Your goal.
Take the entries that follow and return exactly the lines from the one holding "stage : t.stage = s.stage" through the one holding "ev : t.ev = s.ev", both included. Nothing else is needed.

===== Data supplied =====

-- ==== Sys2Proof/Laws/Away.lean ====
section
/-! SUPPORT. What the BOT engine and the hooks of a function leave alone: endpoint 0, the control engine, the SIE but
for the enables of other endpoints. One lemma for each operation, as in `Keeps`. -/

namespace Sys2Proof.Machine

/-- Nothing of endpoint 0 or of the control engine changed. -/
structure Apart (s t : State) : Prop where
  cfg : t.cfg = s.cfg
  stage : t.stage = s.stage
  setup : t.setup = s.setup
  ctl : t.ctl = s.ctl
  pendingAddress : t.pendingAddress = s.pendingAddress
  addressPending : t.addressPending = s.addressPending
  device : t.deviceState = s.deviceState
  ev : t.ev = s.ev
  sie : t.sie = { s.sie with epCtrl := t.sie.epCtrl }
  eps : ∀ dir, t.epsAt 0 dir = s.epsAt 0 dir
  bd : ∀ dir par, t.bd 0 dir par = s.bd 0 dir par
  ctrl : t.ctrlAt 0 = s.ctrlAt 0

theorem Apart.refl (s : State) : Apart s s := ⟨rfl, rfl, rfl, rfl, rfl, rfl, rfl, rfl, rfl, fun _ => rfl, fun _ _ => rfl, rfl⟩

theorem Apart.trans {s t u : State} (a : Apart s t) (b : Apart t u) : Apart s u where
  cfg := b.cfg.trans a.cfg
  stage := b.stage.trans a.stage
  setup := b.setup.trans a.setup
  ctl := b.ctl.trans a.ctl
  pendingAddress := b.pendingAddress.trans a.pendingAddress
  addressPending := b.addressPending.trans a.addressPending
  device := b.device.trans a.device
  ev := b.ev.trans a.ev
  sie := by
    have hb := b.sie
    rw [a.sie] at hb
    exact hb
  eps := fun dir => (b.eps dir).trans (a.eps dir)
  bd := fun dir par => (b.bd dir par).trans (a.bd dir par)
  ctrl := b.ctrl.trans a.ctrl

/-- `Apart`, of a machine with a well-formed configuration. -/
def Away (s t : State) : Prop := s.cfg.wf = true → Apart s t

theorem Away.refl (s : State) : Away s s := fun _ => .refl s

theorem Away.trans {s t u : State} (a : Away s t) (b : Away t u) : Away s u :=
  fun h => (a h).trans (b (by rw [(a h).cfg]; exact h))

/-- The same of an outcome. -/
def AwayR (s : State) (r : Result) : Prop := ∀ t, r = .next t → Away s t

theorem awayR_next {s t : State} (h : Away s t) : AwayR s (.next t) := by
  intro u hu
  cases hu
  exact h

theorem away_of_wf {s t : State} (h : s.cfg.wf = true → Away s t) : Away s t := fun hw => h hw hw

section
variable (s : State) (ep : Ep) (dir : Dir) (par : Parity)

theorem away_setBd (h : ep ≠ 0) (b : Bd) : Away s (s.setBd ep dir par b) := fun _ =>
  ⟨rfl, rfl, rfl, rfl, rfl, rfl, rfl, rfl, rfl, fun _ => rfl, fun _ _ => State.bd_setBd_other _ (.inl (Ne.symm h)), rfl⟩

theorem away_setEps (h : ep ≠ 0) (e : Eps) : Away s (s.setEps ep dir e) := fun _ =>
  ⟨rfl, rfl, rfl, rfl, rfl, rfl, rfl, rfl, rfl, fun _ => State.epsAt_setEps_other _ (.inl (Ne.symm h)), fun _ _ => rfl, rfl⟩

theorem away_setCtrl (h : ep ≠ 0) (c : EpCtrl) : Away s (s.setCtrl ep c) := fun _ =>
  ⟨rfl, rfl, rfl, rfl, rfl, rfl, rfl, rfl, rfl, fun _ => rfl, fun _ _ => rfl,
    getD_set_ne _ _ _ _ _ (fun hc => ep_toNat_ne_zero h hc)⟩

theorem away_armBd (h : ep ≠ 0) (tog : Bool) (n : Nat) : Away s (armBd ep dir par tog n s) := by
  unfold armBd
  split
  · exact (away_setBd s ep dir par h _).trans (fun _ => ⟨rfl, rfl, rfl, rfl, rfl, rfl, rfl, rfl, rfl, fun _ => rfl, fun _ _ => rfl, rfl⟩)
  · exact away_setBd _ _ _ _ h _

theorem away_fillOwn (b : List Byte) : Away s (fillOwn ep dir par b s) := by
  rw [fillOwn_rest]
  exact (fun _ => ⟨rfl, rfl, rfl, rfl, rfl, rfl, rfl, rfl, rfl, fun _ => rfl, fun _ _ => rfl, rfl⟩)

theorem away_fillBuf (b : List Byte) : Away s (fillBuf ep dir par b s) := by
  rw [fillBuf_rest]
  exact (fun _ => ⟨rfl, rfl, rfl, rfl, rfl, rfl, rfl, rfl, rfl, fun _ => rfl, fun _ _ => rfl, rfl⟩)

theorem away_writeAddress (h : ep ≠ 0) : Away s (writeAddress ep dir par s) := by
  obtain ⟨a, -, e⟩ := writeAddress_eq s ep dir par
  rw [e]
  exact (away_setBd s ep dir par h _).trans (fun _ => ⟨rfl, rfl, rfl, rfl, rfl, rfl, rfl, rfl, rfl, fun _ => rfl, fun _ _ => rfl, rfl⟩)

=====
===== Data supplied =====

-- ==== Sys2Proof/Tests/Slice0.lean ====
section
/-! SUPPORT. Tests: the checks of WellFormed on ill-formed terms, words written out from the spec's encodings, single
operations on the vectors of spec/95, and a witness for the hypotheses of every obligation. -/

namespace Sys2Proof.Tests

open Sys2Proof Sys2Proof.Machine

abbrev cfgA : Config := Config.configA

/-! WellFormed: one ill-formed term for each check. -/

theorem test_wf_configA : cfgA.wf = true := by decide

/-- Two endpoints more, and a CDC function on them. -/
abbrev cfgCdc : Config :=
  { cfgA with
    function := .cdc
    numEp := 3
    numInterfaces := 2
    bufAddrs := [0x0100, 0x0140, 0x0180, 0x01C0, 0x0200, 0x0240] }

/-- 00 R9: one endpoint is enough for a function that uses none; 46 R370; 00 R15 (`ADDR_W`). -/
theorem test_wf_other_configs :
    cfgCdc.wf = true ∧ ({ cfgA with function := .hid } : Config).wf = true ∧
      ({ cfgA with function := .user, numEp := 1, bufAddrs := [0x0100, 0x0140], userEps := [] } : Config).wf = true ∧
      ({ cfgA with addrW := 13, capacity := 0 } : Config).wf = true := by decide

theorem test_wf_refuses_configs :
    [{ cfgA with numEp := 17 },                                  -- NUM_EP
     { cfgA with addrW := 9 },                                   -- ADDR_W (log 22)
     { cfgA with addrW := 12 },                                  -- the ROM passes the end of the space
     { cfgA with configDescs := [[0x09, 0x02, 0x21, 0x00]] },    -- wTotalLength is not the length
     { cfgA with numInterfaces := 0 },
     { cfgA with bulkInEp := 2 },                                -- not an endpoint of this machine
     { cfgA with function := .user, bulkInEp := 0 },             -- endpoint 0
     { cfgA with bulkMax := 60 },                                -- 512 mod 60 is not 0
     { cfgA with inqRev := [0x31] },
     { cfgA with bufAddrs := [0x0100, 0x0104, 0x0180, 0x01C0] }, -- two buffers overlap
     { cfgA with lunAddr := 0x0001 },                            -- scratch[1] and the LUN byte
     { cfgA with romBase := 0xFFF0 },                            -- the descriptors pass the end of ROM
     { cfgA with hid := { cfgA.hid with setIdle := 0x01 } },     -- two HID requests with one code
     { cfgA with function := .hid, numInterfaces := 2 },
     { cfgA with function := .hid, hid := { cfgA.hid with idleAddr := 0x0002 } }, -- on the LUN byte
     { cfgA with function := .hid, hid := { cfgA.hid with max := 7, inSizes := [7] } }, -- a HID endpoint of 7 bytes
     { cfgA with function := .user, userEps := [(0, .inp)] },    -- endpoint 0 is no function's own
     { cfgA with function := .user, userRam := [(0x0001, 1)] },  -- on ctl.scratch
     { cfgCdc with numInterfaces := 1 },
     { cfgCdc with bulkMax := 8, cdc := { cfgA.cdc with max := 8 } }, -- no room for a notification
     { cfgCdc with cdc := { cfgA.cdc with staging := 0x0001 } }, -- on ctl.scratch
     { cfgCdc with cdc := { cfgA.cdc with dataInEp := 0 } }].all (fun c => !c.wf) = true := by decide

=====

Final answer.
  stage : t.stage = s.stage
  setup : t.setup = s.setup
  ctl : t.ctl = s.ctl
  pendingAddress : t.pendingAddress = s.pendingAddress
  addressPending : t.addressPending = s.addressPending
  device : t.deviceState = s.deviceState
  ev : t.ev = s.ev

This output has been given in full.